Hubo un día en el que estuve a punto de morir. En realidad, cualquier día puede suceder eso, ya que la naturaleza no firma acuerdos con nadie. Pero esa mañana sentí que estuve cerca. Fue muy rápido: terminaba la ducha para ir a trabajar y noté que había dejado el toallón lejos del alcance de la mano. Traté de alcanzarlo sin salir de la bañera, apoyando una mano en la bacha y estirando la otra. Resbalé, y en una fracción de segundo el piso de la bañera desapareció. Caí pesadamente sobre el lavatorio y lo destruí por completo, cortando los caños que conducen el líquido elemento. Mientras caía entre los cortantes trozos de loza, vi el chorro de agua impactar sobre el caloventor eléctrico que usamos para disminuir la humedad. Y, horrorizado, también vi el chispazo de fuego hiriente que se produjo. Agua más electricidad han sido fatales en la historia de la humanidad. Afortunadamente, el disyuntor funcionó como un verdadero salvavita y cortó la corriente eléctrica antes de que llegara a mi cuerpo. Las heridas producidas con el cerámico del lavamanos fueron menores. Para usar una frase común y poco creativa, creo que nací de nuevo.
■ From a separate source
/-- A write region lies outside the own Hold (R153). -/
def State.woOutside (s : State) (n : Nat) (d : BitVec 512) : Bool :=
  (woUses d).any fun u => u.wr && (s.ownRange n u).isNone

end Sys2Proof.Machine
end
Siempre sostengo que en la vida hay que estar atento a los detalles y a las señales. Esta fue una de ellas. Venía de una semana de alto estrés laboral, y todos sabemos que eso afecta los sentidos, baja las defensas y nos hace descuidar los detalles menores, por ejemplo, no tener una toalla a mano.

“Siempre sostengo que en la vida hay que estar atento a los detalles y a las señales”.

Tomé nota. La señal fue muy clara. Una semana más tarde, luego de pensarlo en profundidad y hablarlo en familia, decidí darle un vuelco a mi vida. Sin tener otro lugar en vista, presenté mi renuncia a la empresa donde hacía cuarenta años que trabajaba, la agencia de publicidad más prestigiosa de Córdoba y una de las diez mejores en el país. Era primavera y el acuerdo fue irme al finalizar el verano.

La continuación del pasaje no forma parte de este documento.